# Rabbit Odor?



## CowboyBunnies (Jun 2, 2018)

So I've had 6 bunnies for a while, and over the last few months, the area where their hutches are has accumulated a pretty strong smell. The poo is dug out and spread over the garden regularly, but the smell remains. Any ideas as to how to get rid of it? I thought covering the area in sand might help. And I was going to try and clean the ammonia buildup off the hutch as well. I have two other hutches like this.


----------



## animalmom (Jun 2, 2018)

Well.... for the immediate use I suggest using vinegar.  White vinegar, like you get at the grocery store, will cut a lot of the buildup you have... that white/yellowish stuff on the wood.  My rabbits don't mind the vinegar smell and that doesn't last long at all.  Poor it over the wood, let it sit for a few minutes and then scrub it with a brush, rinse and splash more vinegar on it.  You don't need to rinse off the last splash of vinegar.  I use the vinegar full strength.

Spalding Labs has a product that I use in my rabbitry that kills odors.  I use this with the rabbits and goats.  It really works well.

Bye Bye Odor is what it is called.  It is a concentrate you mix with water and then spray.  I've used it with new chicks in the house with great success.

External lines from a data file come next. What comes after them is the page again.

theorem foundWeld_keeps {a : State} (first : Bool) (second : Bool) (s : State) (h : Keeps a s) : Keeps a (foundWeld first second s) := by
  unfold foundWeld
  try dsimp only
  repeat' first
    | with_reducible first
        | assumption | intro _ | apply State.updSw_keeps | apply State.updSup_keeps | apply raiseHw_keeps
        | apply setF_keeps | apply trip_keeps
    | split | dsimp only | assumption | exact Keeps.of_same (by assumption) rfl rfl rfl rfl rfl rfl rfl | intro _ | rfl

theorem foundDropout_keeps {a : State} (s : State) (h : Keeps a s) : Keeps a (foundDropout s) := by
  unfold foundDropout
  try dsimp only
  repeat' first
    | with_reducible first
        | assumption | intro _ | apply State.updSw_keeps | apply setCoil_keeps | apply openingBoundary_keeps
        | apply contactorTrip_keeps | apply openNow_keeps | apply setF_keeps
    | split | dsimp only | assumption | exact Keeps.of_same (by assumption) rfl rfl rfl rfl rfl rfl rfl | intro _ | rfl

theorem deferred_keeps {a : State} (apply : Bool) (s : State) (h : Keeps a s) : Keeps a (deferred apply s) := by
  unfold deferred
  try dsimp only
  repeat' first
    | with_reducible first
        | assumption | intro _ | apply settle_keeps | apply State.updPilot_keeps
    | split | dsimp only | assumption | exact Keeps.of_same (by assumption) rfl rfl rfl rfl rfl rfl rfl | intro _ | rfl

theorem confirmOpen_keeps {a : State} (s : State) (h : Keeps a s) : Keeps a (confirmOpen s) := by
  unfold confirmOpen
  try dsimp only
  repeat' first
    | with_reducible first
        | assumption | intro _ | apply State.updSw_keeps | apply raiseHw_keeps | apply deferred_keeps
        | apply release_keeps
    | split | dsimp only | assumption | exact Keeps.of_same (by assumption) rfl rfl rfl rfl rfl rfl rfl | intro _ | rfl

theorem actOn_keeps {a : State} (f : Finding) (s : State) (h : Keeps a s) : Keeps a (actOn f s) := by
  unfold actOn
  try dsimp only
  repeat' first
    | with_reducible first
        | assumption | intro _ | apply foundWeld_keeps | apply foundDropout_keeps | apply confirmOpen_keeps
        | apply foundMismatch_keeps
    | split | dsimp only | assumption | exact Keeps.of_same (by assumption) rfl rfl rfl rfl rfl rfl rfl | intro _ | rfl

theorem judgeOpening_keeps {a : State} (s : State) (h : Keeps a s) : Keeps a (judgeOpening s) := by
  unfold judgeOpening
  try dsimp only
  repeat' first
    | with_reducible first
        | assumption | intro _ | apply State.updSw_keeps | apply deferred_keeps | apply actOn_keeps
    | split | dsimp only | assumption | exact Keeps.of_same (by assumption) rfl rfl rfl rfl rfl rfl rfl | intro _ | rfl

theorem tryConfirm_keeps {a : State} (s : State) (h : Keeps a s) : Keeps a (tryConfirm s) := by
  unfold tryConfirm
  try dsimp only
  repeat' first
    | with_reducible first
        | assumption | intro _ | apply State.updSw_keeps | apply beginDisc_keeps | apply raiseHw_keeps
    | split | dsimp only | assumption | exact Keeps.of_same (by assumption) rfl rfl rfl rfl rfl rfl rfl | intro _ | rfl

theorem seeSupply_keeps {a : State} (live : BitVec 3) (s : State) (h : Keeps a s) : Keeps a (seeSupply live s) := by
  unfold seeSupply
  try dsimp only
  repeat' first
    | with_reducible first
        | assumption | intro _ | apply State.updSw_keeps
    | split | dsimp only | assumption | exact Keeps.of_same (by assumption) rfl rfl rfl rfl rfl rfl rfl | intro _ | rfl

theorem feedbackChanged_keeps {a : State} (s : State) (h : Keeps a s) : Keeps a (feedbackChanged s) := by
  unfold feedbackChanged
  try dsimp only
  repeat' first
    | with_reducible first
        | assumption | intro _ | apply foundDropout_keeps | apply tryConfirm_keeps | apply confirmOpen_keeps
        | apply actOn_keeps
    | split | dsimp only | assumption | exact Keeps.of_same (by assumption) rfl rfl rfl rfl rfl rfl rfl | intro _ | rfl

theorem allocate_keeps {a : State} (v : ℕ) (s : State) (h : Keeps a s) : Keeps a (allocate v s) := by
  unfold allocate
  try dsimp only
  repeat' first
    | with_reducible first
        | assumption | intro _ | apply State.updSup_keeps | apply settle_keeps | apply boundaries_keeps
        | apply State.updPilot_keeps
    | split | dsimp only | assumption | exact Keeps.of_same (by assumption) rfl rfl rfl rfl rfl rfl rfl | intro _ | rfl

www.spalding-labs.com/products/odor_control_products/default.aspx

Unfortunately your choice of wood may make this odor problem ongoing... I won't fault you for using wood, as one must work within one's budget and you want the best for your animals based on what you can afford/do.  So some ideas on how to keep the urine from soaking into the wood would be using a sealant on any wood that the rabbits could not gnaw on.  Maybe a gloss enamel in a light color would work well for you.  Get as much of the build up off the walls as you can, dry out the hutch, and put down a couple coats of enamel or paint... something scrub-able.  That way next time you do a deep clean the buildup, which will still happen, will come off much easier since the urine can't get to the wood.

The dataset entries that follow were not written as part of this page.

theorem bootFirmware_keeps {a : State} (k : ℕ) (s : State) (h : Keeps a s) : Keeps a (bootFirmware k s) := by
  unfold bootFirmware
  try dsimp only
  repeat' first
    | with_reducible first
        | assumption | intro _ | apply countLostBreak_keeps | apply bootImage_keeps | apply assertSaved_keeps
        | apply enterInert_keeps | apply restoreItems_keeps | apply enterMode_keeps | apply ready_keeps
        | apply healthCheck_keeps | apply deriveRoot_keeps | apply loadTrims_keeps | apply askTest_keeps
        | apply ledgerRestore_keeps | apply noteCommissioned_keeps | apply State.updSys_keeps
        | apply placeLinkKey_keeps | apply linkStart_keeps | apply bootForme_keeps
    | split | dsimp only | assumption | exact Keeps.of_same (by assumption) rfl rfl rfl rfl rfl rfl rfl | intro _ | rfl

theorem boot_keeps {a : State} (s : State) (h : Keeps a s) : Keeps a (boot s) := by
  unfold boot
  try dsimp only
  repeat' first
    | with_reducible first
        | assumption | intro _ | apply enterInert_keeps | apply settle_keeps | apply bootSlot_keeps
        | refine bootSlot_keeps' (by assumption) ?_ | apply enterMode_keeps | apply healthCheck_keeps
        | apply deriveRoot_keeps | apply State.updPilot_keeps | apply bootFirmware_keeps | apply placeLinkKey_keeps
    | split | dsimp only | assumption | exact Keeps.of_same (by assumption) rfl rfl rfl rfl rfl rfl rfl | intro _ | rfl

theorem sampleMsel_keeps {a : State} (r : Role) (s : State) (h : Keeps a s) : Keeps a (sampleMsel r s) := by
  unfold sampleMsel
  try dsimp only
  repeat' first
    | with_reducible first
        | assumption | intro _ | apply State.updSys_keeps
    | split | dsimp only | assumption | exact Keeps.of_same (by assumption) rfl rfl rfl rfl rfl rfl rfl | intro _ | rfl

theorem cause_keeps {a : State} (f : Field) (s : State) (h : Keeps a s) : Keeps a (cause f s) := by
  unfold cause
  try dsimp only
  repeat' first
    | with_reducible first
        | assumption | intro _ | apply setF_keeps
    | split | dsimp only | assumption | exact Keeps.of_same (by assumption) rfl rfl rfl rfl rfl rfl rfl | intro _ | rfl

theorem defaultF_keeps {a : State} (pumps : Bool) (s : State) (h : Keeps a s) : Keeps a (defaultF pumps s) := by
  unfold defaultF
  try dsimp only
  repeat' first
    | with_reducible first
        | assumption | intro _ | apply settle_keeps | apply State.updPilot_keeps
    | split | dsimp only | assumption | exact Keeps.of_same (by assumption) rfl rfl rfl rfl rfl rfl rfl | intro _ | rfl

theorem resetAndBoot_keeps {a : State} (powerOn : Bool) (why : Option Field) (s : State) (h : Keeps a s) : Keeps a (resetAndBoot powerOn why s) := by
  unfold resetAndBoot
  try dsimp only
  repeat' first
    | with_reducible first
        | assumption | intro _ | apply boot_keeps | apply clearPower_keeps | apply cause_keeps
    | split | dsimp only | assumption | exact Keeps.of_same (by assumption) rfl rfl rfl rfl rfl rfl rfl | intro _ | rfl

theorem suppliesGood_keeps {a : State} (msel : Role) (s : State) (h : Keeps a s) : Keeps a (suppliesGood msel s) := by
  unfold suppliesGood
  try dsimp only
  repeat' first
    | with_reducible first
        | assumption | intro _ | apply resetAndBoot_keeps | apply sampleMsel_keeps | apply State.updSys_keeps
    | split | dsimp only | assumption | exact Keeps.of_same (by assumption) rfl rfl rfl rfl rfl rfl rfl | intro _ | rfl

theorem loseAo_keeps {a : State} (s : State) (h : Keeps a s) : Keeps a (loseAo s) := by
  unfold loseAo
  try dsimp only
  repeat' first
    | with_reducible first
        | assumption | intro _ | apply State.updLed_keeps | apply clearRegs_keeps
    | split | dsimp only | assumption | exact Keeps.of_same (by assumption) rfl rfl rfl rfl rfl rfl rfl | intro _ | rfl

theorem loseBackupSram_keeps {a : State} (s : State) (h : Keeps a s) : Keeps a (loseBackupSram s) := by
  unfold loseBackupSram
  try dsimp only
  repeat' first
    | with_reducible first
        | assumption | intro _ | apply State.updSw_keeps
    | split | dsimp only | assumption | exact Keeps.of_same (by assumption) rfl rfl rfl rfl rfl rfl rfl | intro _ | rfl

theorem aoGone_keeps {a : State} (s : State) (h : Keeps a s) : Keeps a (aoGone s) := by
  unfold aoGone
  try dsimp only
  repeat' first
    | with_reducible first
        | assumption | intro _ | apply loseBackupSram_keeps | apply loseAo_keeps | apply enterMode_keeps
    | split | dsimp only | assumption | exact Keeps.of_same (by assumption) rfl rfl rfl rfl rfl rfl rfl | intro _ | rfl

theorem vauxLoss_keeps {a : State} (s : State) (h : Keeps a s) : Keeps a (vauxLoss s) := by
  unfold vauxLoss
  try dsimp only
  repeat' first
    | with_reducible first
        | assumption | intro _ | apply loseBackupSram_keeps | apply loseAo_keeps | apply enterMode_keeps
        | apply clearPower_keeps | apply State.updSys_keeps | apply cause_keeps | apply aoGone_keeps
    | split | dsimp only | assumption | exact Keeps.of_same (by assumption) rfl rfl rfl rfl rfl rfl rfl | intro _ | rfl

theorem softReset_keeps {a : State} (s : State) (h : Keeps a s) : Keeps a (softReset s).2 := by
  unfold softReset
  try dsimp only
  repeat' first
    | with_reducible first
        | assumption | intro _ | apply resetAndBoot_keeps
    | split | dsimp only | assumption | exact Keeps.of_same (by assumption) rfl rfl rfl rfl rfl rfl rfl | intro _ | rfl

theorem softReset_keeps' {a t : State} {s : State} {v0} (e : softReset s = (v0, t)) (h : Keeps a s) : Keeps a t := by
  have q := softReset_keeps (a := a) s h
  rw [e] at q
  exact q

theorem loadsOff_keeps {a : State} (s : State) (h : Keeps a s) : Keeps a (loadsOff s) := by
  unfold loadsOff
  try dsimp only
  repeat' first
    | with_reducible first
        | assumption | intro _ | apply outOff_keeps | apply foldl_keeps
    | split | dsimp only | assumption | exact Keeps.of_same (by assumption) rfl rfl rfl rfl rfl rfl rfl | intro _ | rfl

theorem pfwConfirm_keeps {a : State} (d : BlockData) (s : State) (h : Keeps a s) : Keeps a (pfwConfirm d s) := by
  unfold pfwConfirm
  try dsimp only
  repeat' first
    | with_reducible first
        | assumption | intro _ | apply State.updMet_keeps | apply loadsOff_keeps | apply settle_keeps
        | apply endPause_keeps | apply ledgerFreeze_keeps | apply supervisorStop_keeps | apply failAct_keeps
        | apply blockEnd_keeps | apply setF_keeps | apply State.updSys_keeps | apply cause_keeps
    | split | dsimp only | assumption | exact Keeps.of_same (by assumption) rfl rfl rfl rfl rfl rfl rfl | intro _ | rfl

theorem capstanResetStrand_keeps {a : State} (n : Fin 320) (s : State) (h : Keeps a s) : Keeps a (capstanResetStrand n s) := by
  unfold capstanResetStrand
  try dsimp only
  repeat' first
    | with_reducible first
        | assumption | intro _ | apply modS_keeps | apply discardGalley_keeps | apply abandonCalls_keeps
        | apply keysLetGo_keeps | apply Cap.makeReady_capKeeps | apply State.updCap_keeps
    | split | dsimp only | assumption | with_reducible exact CapKeeps.refl _
    | (refine CapKeeps.of_same rfl rfl rfl ?_; with_reducible first | assumption | apply Cap.makeReady_capKeeps)
    | exact Keeps.of_same (by assumption) rfl rfl rfl rfl rfl rfl rfl | intro _ | rfl

theorem capstanReset_keeps {a : State} (s : State) (h : Keeps a s) : Keeps a (capstanReset s) := by
  unfold capstanReset
  try dsimp only
  repeat' first
    | with_reducible first
        | assumption | intro _ | apply capstanResetStrand_keeps | apply setF_keeps | apply cause_keeps
        | apply State.updCap_keeps | apply foldl_keeps
    | split | dsimp only | assumption | with_reducible exact CapKeeps.refl _
    | exact Keeps.of_same (by assumption) rfl rfl rfl rfl rfl rfl rfl | intro _ | rfl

Your set-up looks good, you are providing your rabbits with air, shade and it looks like you tack up plastic to keep the winter off of them.   Bravo for using their droppings in the garden.  The odor problem can be fixed but it will take some work to do so.  There isn't a magic potion.  Believe me, I've searched for one for a long, long time.

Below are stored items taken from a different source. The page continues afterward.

@[simp] theorem enterMode_shadow (m : Mode) (s : State) : (enterMode m s).shadow = s.shadow := by unfold enterMode; split <;> simp
@[simp] theorem enterMode_pilot (m : Mode) (s : State) : (enterMode m s).pilot = s.pilot := by unfold enterMode; split <;> simp
@[simp] theorem enterMode_hlc (m : Mode) (s : State) : (enterMode m s).hlc = s.hlc := by unfold enterMode; split <;> simp
@[simp] theorem enterMode_sw (m : Mode) (s : State) : (enterMode m s).sw = s.sw := by unfold enterMode; split <;> simp
@[simp] theorem enterMode_sup (m : Mode) (s : State) : (enterMode m s).sup = s.sup := by unfold enterMode; split <;> simp
@[simp] theorem enterMode_cap (m : Mode) (s : State) : (enterMode m s).cap = s.cap := by unfold enterMode; split <;> simp
@[simp] theorem enterMode_key (m : Mode) (s : State) : (enterMode m s).key = s.key := by unfold enterMode; split <;> simp
@[simp] theorem enterMode_rd (m : Mode) (s : State) : (enterMode m s).rd = s.rd := by unfold enterMode; split <;> simp
@[simp] theorem enterMode_tag (m : Mode) (s : State) : (enterMode m s).tag = s.tag := by unfold enterMode; split <;> simp
@[simp] theorem enterMode_met (m : Mode) (s : State) : (enterMode m s).met = s.met := by unfold enterMode; split <;> simp
@[simp] theorem enterMode_led (m : Mode) (s : State) : (enterMode m s).led = s.led := by unfold enterMode; split <;> simp
@[simp] theorem enterMode_link (m : Mode) (s : State) : (enterMode m s).link = s.link := by unfold enterMode; split <;> simp
@[simp] theorem enterMode_alloc (m : Mode) (s : State) : (enterMode m s).alloc = s.alloc := by unfold enterMode; split <;> simp
@[simp] theorem enterMode_plt (m : Mode) (s : State) : (enterMode m s).plt = s.plt := by unfold enterMode; split <;> simp
@[simp] theorem enterMode_hp (m : Mode) (s : State) : (enterMode m s).hp = s.hp := by unfold enterMode; split <;> simp
@[simp] theorem enterMode_store (m : Mode) (s : State) : (enterMode m s).store = s.store := by unfold enterMode; split <;> simp
@[simp] theorem enterMode_pending (m : Mode) (s : State) : (enterMode m s).pending = s.pending := by unfold enterMode; split <;> simp

@[simp] theorem standbyExit_shadow  (s : State) : (standbyExit s).shadow = s.shadow := by unfold standbyExit; split <;> simp
@[simp] theorem standbyExit_pilot  (s : State) : (standbyExit s).pilot = s.pilot := by unfold standbyExit; split <;> simp
@[simp] theorem standbyExit_hlc  (s : State) : (standbyExit s).hlc = s.hlc := by unfold standbyExit; split <;> simp
@[simp] theorem standbyExit_sw  (s : State) : (standbyExit s).sw = s.sw := by unfold standbyExit; split <;> simp
@[simp] theorem standbyExit_sup  (s : State) : (standbyExit s).sup = s.sup := by unfold standbyExit; split <;> simp
@[simp] theorem standbyExit_cap  (s : State) : (standbyExit s).cap = s.cap := by unfold standbyExit; split <;> simp
@[simp] theorem standbyExit_key  (s : State) : (standbyExit s).key = s.key := by unfold standbyExit; split <;> simp
@[simp] theorem standbyExit_rd  (s : State) : (standbyExit s).rd = s.rd := by unfold standbyExit; split <;> simp
@[simp] theorem standbyExit_tag  (s : State) : (standbyExit s).tag = s.tag := by unfold standbyExit; split <;> simp
@[simp] theorem standbyExit_met  (s : State) : (standbyExit s).met = s.met := by unfold standbyExit; split <;> simp
@[simp] theorem standbyExit_led  (s : State) : (standbyExit s).led = s.led := by unfold standbyExit; split <;> simp
@[simp] theorem standbyExit_link  (s : State) : (standbyExit s).link = s.link := by unfold standbyExit; split <;> simp
@[simp] theorem standbyExit_alloc  (s : State) : (standbyExit s).alloc = s.alloc := by unfold standbyExit; split <;> simp
@[simp] theorem standbyExit_plt  (s : State) : (standbyExit s).plt = s.plt := by unfold standbyExit; split <;> simp
@[simp] theorem standbyExit_hp  (s : State) : (standbyExit s).hp = s.hp := by unfold standbyExit; split <;> simp
@[simp] theorem standbyExit_store  (s : State) : (standbyExit s).store = s.store := by unfold standbyExit; split <;> simp
@[simp] theorem standbyExit_pending  (s : State) : (standbyExit s).pending = s.pending := by unfold standbyExit; split <;> simp

@[simp] theorem modQ_regs (q : Fin 64) (f : Queue → Queue) (s : State) : (modQ q f s).regs = s.regs := rfl
@[simp] theorem modQ_shadow (q : Fin 64) (f : Queue → Queue) (s : State) : (modQ q f s).shadow = s.shadow := rfl
@[simp] theorem modQ_sys (q : Fin 64) (f : Queue → Queue) (s : State) : (modQ q f s).sys = s.sys := rfl
@[simp] theorem modQ_pilot (q : Fin 64) (f : Queue → Queue) (s : State) : (modQ q f s).pilot = s.pilot := rfl
@[simp] theorem modQ_hlc (q : Fin 64) (f : Queue → Queue) (s : State) : (modQ q f s).hlc = s.hlc := rfl
@[simp] theorem modQ_sw (q : Fin 64) (f : Queue → Queue) (s : State) : (modQ q f s).sw = s.sw := rfl
@[simp] theorem modQ_sup (q : Fin 64) (f : Queue → Queue) (s : State) : (modQ q f s).sup = s.sup := rfl
@[simp] theorem modQ_cap (q : Fin 64) (f : Queue → Queue) (s : State) : (modQ q f s).cap = s.cap := rfl
@[simp] theorem modQ_key (q : Fin 64) (f : Queue → Queue) (s : State) : (modQ q f s).key = s.key := rfl
@[simp] theorem modQ_rd (q : Fin 64) (f : Queue → Queue) (s : State) : (modQ q f s).rd = s.rd := rfl
@[simp] theorem modQ_tag (q : Fin 64) (f : Queue → Queue) (s : State) : (modQ q f s).tag = s.tag := rfl
@[simp] theorem modQ_met (q : Fin 64) (f : Queue → Queue) (s : State) : (modQ q f s).met = s.met := rfl
@[simp] theorem modQ_led (q : Fin 64) (f : Queue → Queue) (s : State) : (modQ q f s).led = s.led := rfl
@[simp] theorem modQ_link (q : Fin 64) (f : Queue → Queue) (s : State) : (modQ q f s).link = s.link := rfl
@[simp] theorem modQ_alloc (q : Fin 64) (f : Queue → Queue) (s : State) : (modQ q f s).alloc = s.alloc := rfl
@[simp] theorem modQ_plt (q : Fin 64) (f : Queue → Queue) (s : State) : (modQ q f s).plt = s.plt := rfl
@[simp] theorem modQ_store (q : Fin 64) (f : Queue → Queue) (s : State) : (modQ q f s).store = s.store := rfl
@[simp] theorem modQ_pending (q : Fin 64) (f : Queue → Queue) (s : State) : (modQ q f s).pending = s.pending := rfl

@[simp] theorem finishCall_regs (i : Nat) (w : Word) (r : List Word) (s : State) : (finishCall i w r s).regs = s.regs := rfl
@[simp] theorem finishCall_shadow (i : Nat) (w : Word) (r : List Word) (s : State) : (finishCall i w r s).shadow = s.shadow := rfl
@[simp] theorem finishCall_sys (i : Nat) (w : Word) (r : List Word) (s : State) : (finishCall i w r s).sys = s.sys := rfl
@[simp] theorem finishCall_pilot (i : Nat) (w : Word) (r : List Word) (s : State) : (finishCall i w r s).pilot = s.pilot := rfl
@[simp] theorem finishCall_hlc (i : Nat) (w : Word) (r : List Word) (s : State) : (finishCall i w r s).hlc = s.hlc := rfl
@[simp] theorem finishCall_sw (i : Nat) (w : Word) (r : List Word) (s : State) : (finishCall i w r s).sw = s.sw := rfl
@[simp] theorem finishCall_sup (i : Nat) (w : Word) (r : List Word) (s : State) : (finishCall i w r s).sup = s.sup := rfl
@[simp] theorem finishCall_key (i : Nat) (w : Word) (r : List Word) (s : State) : (finishCall i w r s).key = s.key := rfl
@[simp] theorem finishCall_rd (i : Nat) (w : Word) (r : List Word) (s : State) : (finishCall i w r s).rd = s.rd := rfl
@[simp] theorem finishCall_tag (i : Nat) (w : Word) (r : List Word) (s : State) : (finishCall i w r s).tag = s.tag := rfl
@[simp] theorem finishCall_met (i : Nat) (w : Word) (r : List Word) (s : State) : (finishCall i w r s).met = s.met := rfl
@[simp] theorem finishCall_led (i : Nat) (w : Word) (r : List Word) (s : State) : (finishCall i w r s).led = s.led := rfl
@[simp] theorem finishCall_link (i : Nat) (w : Word) (r : List Word) (s : State) : (finishCall i w r s).link = s.link := rfl
@[simp] theorem finishCall_alloc (i : Nat) (w : Word) (r : List Word) (s : State) : (finishCall i w r s).alloc = s.alloc := rfl
@[simp] theorem finishCall_plt (i : Nat) (w : Word) (r : List Word) (s : State) : (finishCall i w r s).plt = s.plt := rfl
@[simp] theorem finishCall_hp (i : Nat) (w : Word) (r : List Word) (s : State) : (finishCall i w r s).hp = s.hp := rfl
@[simp] theorem finishCall_store (i : Nat) (w : Word) (r : List Word) (s : State) : (finishCall i w r s).store = s.store := rfl
@[simp] theorem finishCall_pending (i : Nat) (w : Word) (r : List Word) (s : State) : (finishCall i w r s).pending = s.pending := rfl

What kind of rabbits are you raising?  I have Cali/NZ crosses for meat.

Please keep us posted on your progress, welcome to BYH.  We are glad you found us and ticked pink to have you contribute to our combined knowledge.  There are a bunch of rabbit folk here.  Oh, and we love pictures... please and thank you.


----------



## Tale of Tails Rabbitry (Jun 2, 2018)

Yep. I second @animalmom. Wood and spraying bucks, in particular.....not a good partnership. With your set up, I think I would paint or line the wood inside with plastic or that coated board used in bathrooms works well that I have no idea what they call it.


----------



## CowboyBunnies (Jun 2, 2018)

animalmom said:


> Well.... for the immediate use I suggest using vinegar.  White vinegar, like you get at the grocery store, will cut a lot of the buildup you have... that white/yellowish stuff on the wood.  My rabbits don't mind the vinegar smell and that doesn't last long at all.  Poor it over the wood, let it sit for a few minutes and then scrub it with a brush, rinse and splash more vinegar on it.  You don't need to rinse off the last splash of vinegar.  I use the vinegar full strength.
> 
> Spalding Labs has a product that I use in my rabbitry that kills odors.  I use this with the rabbits and goats.  It really works well.
> 
> ...


Thank you for the info. That window in the picture there is to my bedroom, so any ideas you have are worth a shot. And I'm raising, currently, 5 Californians and a Silver Fox. The black rabbit is a cross between the two.


----------



## CowboyBunnies (Jun 2, 2018)

Tale of Tails Rabbitry said:


> Yep. I second @animalmom. Wood and spraying bucks, in particular.....not a good partnership. With your set up, I think I would paint or line the wood inside with plastic or that coated board used in bathrooms works well that I have no idea what they call it.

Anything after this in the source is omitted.